▶ _WORK TO BE COMPLETED_: Word for word, return the lines from the start of the entries below through the line that has "theorem test_decode_seReg : decode".

▶ _RECORDS TO PROCESS_:
--- START ---
/-! ## Every constructor's word, written out from its pattern (R59 to R64) -/

theorem test_decode_cls : decode 0x00E0 = .ok (.cls) ∧ encode (.cls) = 0x00E0 := by decide
theorem test_decode_ret : decode 0x00EE = .ok (.ret) ∧ encode (.ret) = 0x00EE := by decide
theorem test_decode_jp : decode 0x1234 = .ok (.jp 0x234) ∧ encode (.jp 0x234) = 0x1234 := by decide
theorem test_decode_call : decode 0x2210 = .ok (.call 0x210) ∧ encode (.call 0x210) = 0x2210 := by decide
theorem test_decode_seImm : decode 0x332A = .ok (.seImm 3 0x2A) ∧ encode (.seImm 3 0x2A) = 0x332A := by decide
theorem test_decode_sneImm : decode 0x432B = .ok (.sneImm 3 0x2B) ∧ encode (.sneImm 3 0x2B) = 0x432B := by decide
theorem test_decode_seReg : decode 0x5120 = .ok (.seReg 1 2) ∧ encode (.seReg 1 2) = 0x5120 := by decide
theorem test_decode_ldImm : decode 0x6A2B = .ok (.ldImm 0xA 0x2B) ∧ encode (.ldImm 0xA 0x2B) = 0x6A2B := by decide
theorem test_decode_addImm : decode 0x71FF = .ok (.addImm 1 0xFF) ∧ encode (.addImm 1 0xFF) = 0x71FF := by decide
theorem test_decode_ldReg : decode 0x8120 = .ok (.ldReg 1 2) ∧ encode (.ldReg 1 2) = 0x8120 := by decide
theorem test_decode_orReg : decode 0x8121 = .ok (.orReg 1 2) ∧ encode (.orReg 1 2) = 0x8121 := by decide
theorem test_decode_andReg : decode 0x8122 = .ok (.andReg 1 2) ∧ encode (.andReg 1 2) = 0x8122 := by decide
theorem test_decode_xorReg : decode 0x8123 = .ok (.xorReg 1 2) ∧ encode (.xorReg 1 2) = 0x8123 := by decide
theorem test_decode_addReg : decode 0x8014 = .ok (.addReg 0 1) ∧ encode (.addReg 0 1) = 0x8014 := by decide
theorem test_decode_sub : decode 0x8015 = .ok (.sub 0 1) ∧ encode (.sub 0 1) = 0x8015 := by decide
theorem test_decode_shr : decode 0x8106 = .ok (.shr 1 0) ∧ encode (.shr 1 0) = 0x8106 := by decide
theorem test_decode_subn : decode 0x8017 = .ok (.subn 0 1) ∧ encode (.subn 0 1) = 0x8017 := by decide
theorem test_decode_shl : decode 0x810E = .ok (.shl 1 0) ∧ encode (.shl 1 0) = 0x810E := by decide
theorem test_decode_sneReg : decode 0x9120 = .ok (.sneReg 1 2) ∧ encode (.sneReg 1 2) = 0x9120 := by decide
theorem test_decode_ldI : decode 0xA300 = .ok (.ldI 0x300) ∧ encode (.ldI 0x300) = 0xA300 := by decide
theorem test_decode_jpV0 : decode 0xBFFF = .ok (.jpV0 0xFFF) ∧ encode (.jpV0 0xFFF) = 0xBFFF := by decide
theorem test_decode_rnd : decode 0xC30F = .ok (.rnd 3 0x0F) ∧ encode (.rnd 3 0x0F) = 0xC30F := by decide
theorem test_decode_drw : decode 0xD015 = .ok (.drw 0 1 5) ∧ encode (.drw 0 1 5) = 0xD015 := by decide
theorem test_decode_skp : decode 0xE59E = .ok (.skp 5) ∧ encode (.skp 5) = 0xE59E := by decide
theorem test_decode_sknp : decode 0xE5A1 = .ok (.sknp 5) ∧ encode (.sknp 5) = 0xE5A1 := by decide
theorem test_decode_ldVDt : decode 0xF307 = .ok (.ldVDt 3) ∧ encode (.ldVDt 3) = 0xF307 := by decide
theorem test_decode_ldVK : decode 0xF00A = .ok (.ldVK 0) ∧ encode (.ldVK 0) = 0xF00A := by decide
theorem test_decode_ldDtV : decode 0xF015 = .ok (.ldDtV 0) ∧ encode (.ldDtV 0) = 0xF015 := by decide
theorem test_decode_ldStV : decode 0xF118 = .ok (.ldStV 1) ∧ encode (.ldStV 1) = 0xF118 := by decide
theorem test_decode_addI : decode 0xF01E = .ok (.addI 0) ∧ encode (.addI 0) = 0xF01E := by decide
theorem test_decode_ldF : decode 0xF229 = .ok (.ldF 2) ∧ encode (.ldF 2) = 0xF229 := by decide
theorem test_decode_ldB : decode 0xF033 = .ok (.ldB 0) ∧ encode (.ldB 0) = 0xF033 := by decide
theorem test_decode_ldMemV : decode 0xF355 = .ok (.ldMemV 3) ∧ encode (.ldMemV 3) = 0xF355 := by decide
theorem test_decode_ldVMem : decode 0xF265 = .ok (.ldVMem 2) ∧ encode (.ldVMem 2) = 0xF265 := by decide

/-! ## Words that are refused (L2-S2 to L2-S9), and bytes that are too few -/

theorem test_decode_family0 : decode 0x0000 = .error (.family0 0x0000) ∧ decode 0x00E1 = .error (.family0 0x00E1) := by
  decide

theorem test_decode_low_nibble : decode 0x5001 = .error (.compareLowNibble 0x5001) ∧
    decode 0x9121 = .error (.compareLowNibble 0x9121) := by decide

theorem test_decode_alu_subcode : decode 0x8128 = .error (.aluSubcode 0x8128) ∧
    decode 0x812F = .error (.aluSubcode 0x812F) := by decide

theorem test_decode_key_subcode : decode 0xE100 = .error (.keySubcode 0xE100) := by decide

theorem test_decode_misc_subcode : decode 0xF164 = .error (.miscSubcode 0xF164) := by decide

theorem test_decode_big_endian : decodeBytes [0x6A, 0x2B, 0xFF] = .ok (.ldImm 0xA 0x2B, [0xFF]) := by decide

theorem test_decode_truncated : decodeBytes [0x6A] = .error .truncated := by decide

/-! ## Smoke tests of the checks: an ill-formed term each, refused -/

theorem test_recognized_refuses : recognized 0x5001 = false ∧ recognized 0x0123 = false ∧ recognized 0x8128 = false := by
  decide

theorem test_romFits_refuses : romFits (List.replicate 3585 0) = false ∧ romFits (List.replicate 3584 0) = true := by
  unfold romFits; rw [List.length_replicate, List.length_replicate]; decide

theorem test_isKey_refuses : isKey 0x10 = false ∧ isKey 0x0F = true := by decide

theorem test_breakpointOk_refuses : breakpointOk 0x201 = false ∧ breakpointOk 0x1FE = false ∧
    breakpointOk 0xFFE = true := by decide

theorem test_memory_wf_refuses : Memory.wf [(0x300, 1), (0x300, 2)] = false ∧ Memory.wf [(0x301, 1), (0x300, 2)] = false ∧
    Memory.wf [(0x300, 0)] = false ∧ Memory.wf [(4096, 1)] = false := by decide

/-- The opcode table's rows are pairwise disjoint (R59): two rows differ on a bit both of them fix. -/
theorem test_rows_disjoint : opcodeTable.Pairwise (fun r r' => (r.pattern ^^^ r'.pattern) &&& r.mask &&& r'.mask ≠ 0) := by
  decide

/-! ## The convention of 95_test_vectors.md -/

/-- PC = 0x300, VF = 0x55, all else as after reset. -/
def vec : State := (State.reset.setPc 0x300).setV vf 0x55

/-- The next state of an outcome. -/
def after (o : Host.Outcome State Fault Refusal) : Option State :=
  match o with
  | .next t => some t
  | .fault _ => none
  | .refused _ => none

/-- One step of the word stored at PC. -/
def run (s : State) (w : Nat) : Option State := after (step (s.withFetchWord 16 w))

/-- `s` with Q.shift_vx, Q.ls_keep_i and Q.logic_vf_reset as given. -/
def under (shiftVx lsKeepI logicVfReset : Bool) (s : State) : State :=
  { s with quirks := { shiftVx := shiftVx, lsKeepI := lsKeepI, wrap := false, logicVfReset := logicVfReset } }

/-! ## One step each (95_test_vectors.md L2) -/

/-- L2-S1. -/
theorem test_unrecognized :
    (run (vec) 0x5001).map (fun t => (t.pc, t.outcome, t.v == vec.v)) =
      some (0x302, some StepOutcome.invalid, true) := by decide

/-- L2-S11. -/
theorem test_fetch_window_top :
    (run (vec.setPc 0xFFF) 0x6A01).map (fun t => (t.pc, t.outcome)) =
      some (0xFFF, some (.fault .pcOutOfRange 0xFFF)) := by decide

/-- L2-S10. -/
theorem test_fetch_window_low :
    (run (vec.setPc 0x1FE) 0x6A01).map (fun t => (t.pc, t.outcome)) =
      some (0x1FE, some (.fault .pcOutOfRange 0x1FE)) := by decide

/-- L2-S12. -/
theorem test_fetch_last_word :
    (run (vec.setPc 0xFFE) 0x6A01).map (fun t => (t.getV 0xA, t.pc)) =
      some (0x01, 0x1000) := by decide

/-- L2-S14. -/
theorem test_fetch_odd :
    (run (vec.setPc 0x201) 0x6107).map (fun t => (t.getV 1, t.pc)) =
      some (0x07, 0x203) := by decide

/-- L2-S16. -/
theorem test_pc_min_zero :
    (run ({ vec.setPc 0x100 with platform := ⟨0, .allow⟩ }) 0x6005).map (fun t => (t.getV 0, t.pc)) =
      some (5, 0x102) := by decide

/-- L2-D1. -/
theorem test_cls :
    (run (vec) 0x00E0).map (fun t => (t.pc, t.requests, t.v == vec.v)) =
      some (0x302, [Request.clearScreen], true) := by decide

/-- L2-C7. -/
theorem test_ret :
    (run ((vec.push (by decide) 0x204)) 0x00EE).map (fun t => (t.sp, t.pc, t.stack[0])) =
      some (0, 0x206, 0x204) := by decide

/-- L2-C8. -/
theorem test_ret_underflow :
    (run (vec) 0x00EE).map (fun t => (t.fault, t.pc)) =
      some (some ⟨.stackUnderflow, 0x300, 0x300⟩, 0x300) := by decide

/-- L2-C1. -/
theorem test_jp :
    (run (vec.setPc 0x200) 0x1234).map (fun t => (t.pc)) =
      some (0x234) := by decide

/-- L2-C2. -/
theorem test_jp_self :
    (run (vec.setPc 0x200) 0x1200).map (fun t => (t.pc)) =
      some (0x200) := by decide

/-- L2-C5. -/
theorem test_call :
    (run ({ vec with sp := 15 }) 0x2400).map (fun t => (t.stack[15], t.sp, t.pc)) =
      some (0x300, 16, 0x400) := by decide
--- END ---
▶ _PROBLEM SOLUTION_:
/-! ## Every constructor's word, written out from its pattern (R59 to R64) -/

theorem test_decode_cls : decode 0x00E0 = .ok (.cls) ∧ encode (.cls) = 0x00E0 := by decide
theorem test_decode_ret : decode 0x00EE = .ok (.ret) ∧ encode (.ret) = 0x00EE := by decide
theorem test_decode_jp : decode 0x1234 = .ok (.jp 0x234) ∧ encode (.jp 0x234) = 0x1234 := by decide
theorem test_decode_call : decode 0x2210 = .ok (.call 0x210) ∧ encode (.call 0x210) = 0x2210 := by decide
theorem test_decode_seImm : decode 0x332A = .ok (.seImm 3 0x2A) ∧ encode (.seImm 3 0x2A) = 0x332A := by decide
theorem test_decode_sneImm : decode 0x432B = .ok (.sneImm 3 0x2B) ∧ encode (.sneImm 3 0x2B) = 0x432B := by decide
theorem test_decode_seReg : decode 0x5120 = .ok (.seReg 1 2) ∧ encode (.seReg 1 2) = 0x5120 := by decide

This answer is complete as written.